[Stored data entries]

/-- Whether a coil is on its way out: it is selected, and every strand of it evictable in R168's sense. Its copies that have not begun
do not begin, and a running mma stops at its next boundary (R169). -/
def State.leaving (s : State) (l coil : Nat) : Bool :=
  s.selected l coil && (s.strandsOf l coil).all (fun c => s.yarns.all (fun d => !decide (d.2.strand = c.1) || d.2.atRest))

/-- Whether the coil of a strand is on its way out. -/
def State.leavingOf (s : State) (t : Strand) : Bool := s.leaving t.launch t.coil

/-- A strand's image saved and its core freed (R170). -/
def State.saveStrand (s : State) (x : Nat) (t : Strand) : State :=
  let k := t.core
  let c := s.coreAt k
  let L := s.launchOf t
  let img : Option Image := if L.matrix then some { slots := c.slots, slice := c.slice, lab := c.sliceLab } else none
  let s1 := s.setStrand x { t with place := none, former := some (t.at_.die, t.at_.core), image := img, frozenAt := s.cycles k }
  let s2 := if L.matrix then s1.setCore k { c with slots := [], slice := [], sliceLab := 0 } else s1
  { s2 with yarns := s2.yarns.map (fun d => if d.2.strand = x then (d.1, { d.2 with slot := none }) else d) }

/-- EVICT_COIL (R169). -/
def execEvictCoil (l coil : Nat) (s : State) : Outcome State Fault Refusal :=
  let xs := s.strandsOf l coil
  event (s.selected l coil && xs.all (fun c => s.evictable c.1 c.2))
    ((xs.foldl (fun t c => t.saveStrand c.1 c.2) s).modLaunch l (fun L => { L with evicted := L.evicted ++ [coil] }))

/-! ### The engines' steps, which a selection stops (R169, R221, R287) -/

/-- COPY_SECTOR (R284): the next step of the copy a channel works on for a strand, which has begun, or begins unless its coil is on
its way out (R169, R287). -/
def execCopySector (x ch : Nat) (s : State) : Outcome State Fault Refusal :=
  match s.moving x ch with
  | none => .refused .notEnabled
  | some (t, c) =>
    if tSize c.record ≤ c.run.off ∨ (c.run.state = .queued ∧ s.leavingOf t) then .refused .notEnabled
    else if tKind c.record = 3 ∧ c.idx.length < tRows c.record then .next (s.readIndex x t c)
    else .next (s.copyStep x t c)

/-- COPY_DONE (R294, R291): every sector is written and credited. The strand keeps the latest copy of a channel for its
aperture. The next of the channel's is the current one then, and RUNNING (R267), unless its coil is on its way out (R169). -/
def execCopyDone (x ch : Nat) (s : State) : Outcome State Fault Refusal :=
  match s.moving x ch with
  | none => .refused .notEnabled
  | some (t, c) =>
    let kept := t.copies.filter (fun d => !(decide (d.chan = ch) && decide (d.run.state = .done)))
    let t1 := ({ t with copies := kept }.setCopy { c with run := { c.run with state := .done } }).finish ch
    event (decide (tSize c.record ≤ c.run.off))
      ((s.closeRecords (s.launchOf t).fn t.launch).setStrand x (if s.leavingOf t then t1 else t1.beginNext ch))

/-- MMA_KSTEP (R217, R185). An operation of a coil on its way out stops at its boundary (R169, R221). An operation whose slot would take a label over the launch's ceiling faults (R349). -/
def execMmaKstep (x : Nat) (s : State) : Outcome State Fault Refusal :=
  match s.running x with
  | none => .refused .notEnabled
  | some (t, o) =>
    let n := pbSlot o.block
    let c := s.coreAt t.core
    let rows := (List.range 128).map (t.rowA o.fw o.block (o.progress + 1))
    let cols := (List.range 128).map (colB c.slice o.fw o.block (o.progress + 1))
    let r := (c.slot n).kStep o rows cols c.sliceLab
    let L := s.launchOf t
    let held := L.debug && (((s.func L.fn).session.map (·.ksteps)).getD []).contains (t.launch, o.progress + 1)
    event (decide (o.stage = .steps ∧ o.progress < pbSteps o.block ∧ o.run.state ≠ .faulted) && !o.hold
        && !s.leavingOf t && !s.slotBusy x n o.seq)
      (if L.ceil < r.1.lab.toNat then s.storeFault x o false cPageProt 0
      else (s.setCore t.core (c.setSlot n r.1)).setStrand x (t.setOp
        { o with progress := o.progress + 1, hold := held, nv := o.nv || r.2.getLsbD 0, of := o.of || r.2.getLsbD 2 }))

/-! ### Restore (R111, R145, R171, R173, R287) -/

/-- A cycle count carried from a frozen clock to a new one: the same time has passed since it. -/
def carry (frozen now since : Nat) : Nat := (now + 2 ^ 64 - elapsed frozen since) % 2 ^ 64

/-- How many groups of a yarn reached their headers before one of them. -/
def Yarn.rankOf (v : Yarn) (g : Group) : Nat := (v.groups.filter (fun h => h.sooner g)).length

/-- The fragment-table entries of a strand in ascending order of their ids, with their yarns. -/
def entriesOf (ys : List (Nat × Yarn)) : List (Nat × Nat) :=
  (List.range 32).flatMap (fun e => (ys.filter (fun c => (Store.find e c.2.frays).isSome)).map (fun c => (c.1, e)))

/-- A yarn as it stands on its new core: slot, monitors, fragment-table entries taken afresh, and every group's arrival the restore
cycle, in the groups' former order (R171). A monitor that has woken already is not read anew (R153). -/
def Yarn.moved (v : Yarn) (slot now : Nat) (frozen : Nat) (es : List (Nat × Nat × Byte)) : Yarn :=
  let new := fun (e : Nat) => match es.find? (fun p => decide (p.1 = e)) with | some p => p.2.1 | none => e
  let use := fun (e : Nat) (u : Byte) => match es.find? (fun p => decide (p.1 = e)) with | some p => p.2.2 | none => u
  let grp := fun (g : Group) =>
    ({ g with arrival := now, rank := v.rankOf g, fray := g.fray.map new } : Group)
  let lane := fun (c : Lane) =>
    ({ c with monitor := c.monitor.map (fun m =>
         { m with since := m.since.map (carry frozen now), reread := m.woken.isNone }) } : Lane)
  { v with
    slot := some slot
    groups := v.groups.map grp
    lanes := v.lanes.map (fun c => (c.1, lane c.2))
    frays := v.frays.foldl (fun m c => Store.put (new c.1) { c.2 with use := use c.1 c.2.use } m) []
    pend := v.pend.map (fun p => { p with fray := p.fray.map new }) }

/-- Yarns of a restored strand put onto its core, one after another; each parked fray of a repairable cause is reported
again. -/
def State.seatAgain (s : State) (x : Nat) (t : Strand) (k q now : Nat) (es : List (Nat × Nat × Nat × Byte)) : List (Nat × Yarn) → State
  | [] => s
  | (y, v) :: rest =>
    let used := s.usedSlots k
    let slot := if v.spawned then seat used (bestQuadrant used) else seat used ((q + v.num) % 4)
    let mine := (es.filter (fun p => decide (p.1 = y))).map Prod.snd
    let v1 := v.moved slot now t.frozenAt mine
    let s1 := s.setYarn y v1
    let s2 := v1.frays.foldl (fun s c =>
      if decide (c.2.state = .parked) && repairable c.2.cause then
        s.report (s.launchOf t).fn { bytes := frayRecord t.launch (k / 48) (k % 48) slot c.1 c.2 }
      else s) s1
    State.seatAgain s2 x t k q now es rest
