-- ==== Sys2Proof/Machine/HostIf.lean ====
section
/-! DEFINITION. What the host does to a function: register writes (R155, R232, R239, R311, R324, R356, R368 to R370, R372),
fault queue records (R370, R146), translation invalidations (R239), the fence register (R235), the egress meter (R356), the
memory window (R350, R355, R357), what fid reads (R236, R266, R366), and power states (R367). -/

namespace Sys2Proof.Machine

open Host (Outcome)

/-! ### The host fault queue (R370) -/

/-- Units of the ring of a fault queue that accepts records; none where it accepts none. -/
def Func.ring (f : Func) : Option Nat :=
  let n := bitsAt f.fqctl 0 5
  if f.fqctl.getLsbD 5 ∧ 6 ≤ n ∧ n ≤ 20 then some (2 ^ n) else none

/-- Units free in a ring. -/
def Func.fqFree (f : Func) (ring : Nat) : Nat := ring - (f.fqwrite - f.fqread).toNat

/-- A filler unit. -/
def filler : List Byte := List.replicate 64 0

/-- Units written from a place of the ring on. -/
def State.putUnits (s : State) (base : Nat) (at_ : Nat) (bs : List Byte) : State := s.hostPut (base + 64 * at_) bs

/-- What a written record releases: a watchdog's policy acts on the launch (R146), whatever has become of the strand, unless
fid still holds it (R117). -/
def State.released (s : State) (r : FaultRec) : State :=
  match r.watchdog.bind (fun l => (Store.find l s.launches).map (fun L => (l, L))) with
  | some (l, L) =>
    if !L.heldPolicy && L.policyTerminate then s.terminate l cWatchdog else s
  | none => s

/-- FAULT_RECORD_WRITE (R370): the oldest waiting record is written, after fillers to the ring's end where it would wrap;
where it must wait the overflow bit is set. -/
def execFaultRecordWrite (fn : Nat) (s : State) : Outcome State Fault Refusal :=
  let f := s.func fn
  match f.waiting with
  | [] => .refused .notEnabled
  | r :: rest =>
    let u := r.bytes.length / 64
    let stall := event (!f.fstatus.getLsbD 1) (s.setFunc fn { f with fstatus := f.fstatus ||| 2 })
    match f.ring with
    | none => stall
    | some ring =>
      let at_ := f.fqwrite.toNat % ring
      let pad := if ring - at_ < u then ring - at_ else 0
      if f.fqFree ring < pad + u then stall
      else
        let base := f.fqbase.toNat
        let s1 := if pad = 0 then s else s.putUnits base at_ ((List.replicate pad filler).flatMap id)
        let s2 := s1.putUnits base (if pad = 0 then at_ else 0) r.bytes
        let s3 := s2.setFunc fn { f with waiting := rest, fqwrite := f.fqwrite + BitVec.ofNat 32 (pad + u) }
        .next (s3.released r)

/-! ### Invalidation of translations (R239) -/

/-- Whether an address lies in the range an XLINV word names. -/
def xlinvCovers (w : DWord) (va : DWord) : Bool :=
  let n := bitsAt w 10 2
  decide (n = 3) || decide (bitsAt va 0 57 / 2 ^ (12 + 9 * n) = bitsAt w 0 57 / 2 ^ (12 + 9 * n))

> _Goal of the exercise_
The lines from the one with "let at_ := f.fqwrite.toNat % ring" through the final line of the data are to be reproduced exactly, both included, with no other lines.

> _Output of the task_
      let at_ := f.fqwrite.toNat % ring
      let pad := if ring - at_ < u then ring - at_ else 0
      if f.fqFree ring < pad + u then stall
      else
        let base := f.fqbase.toNat
        let s1 := if pad = 0 then s else s.putUnits base at_ ((List.replicate pad filler).flatMap id)
        let s2 := s1.putUnits base (if pad = 0 then at_ else 0) r.bytes
        let s3 := s2.setFunc fn { f with waiting := rest, fqwrite := f.fqwrite + BitVec.ofNat 32 (pad + u) }
        .next (s3.released r)

/-! ### Invalidation of translations (R239) -/

/-- Whether an address lies in the range an XLINV word names. -/
def xlinvCovers (w : DWord) (va : DWord) : Bool :=
  let n := bitsAt w 10 2
  decide (n = 3) || decide (bitsAt va 0 57 / 2 ^ (12 + 9 * n) = bitsAt w 0 57 / 2 ^ (12 + 9 * n))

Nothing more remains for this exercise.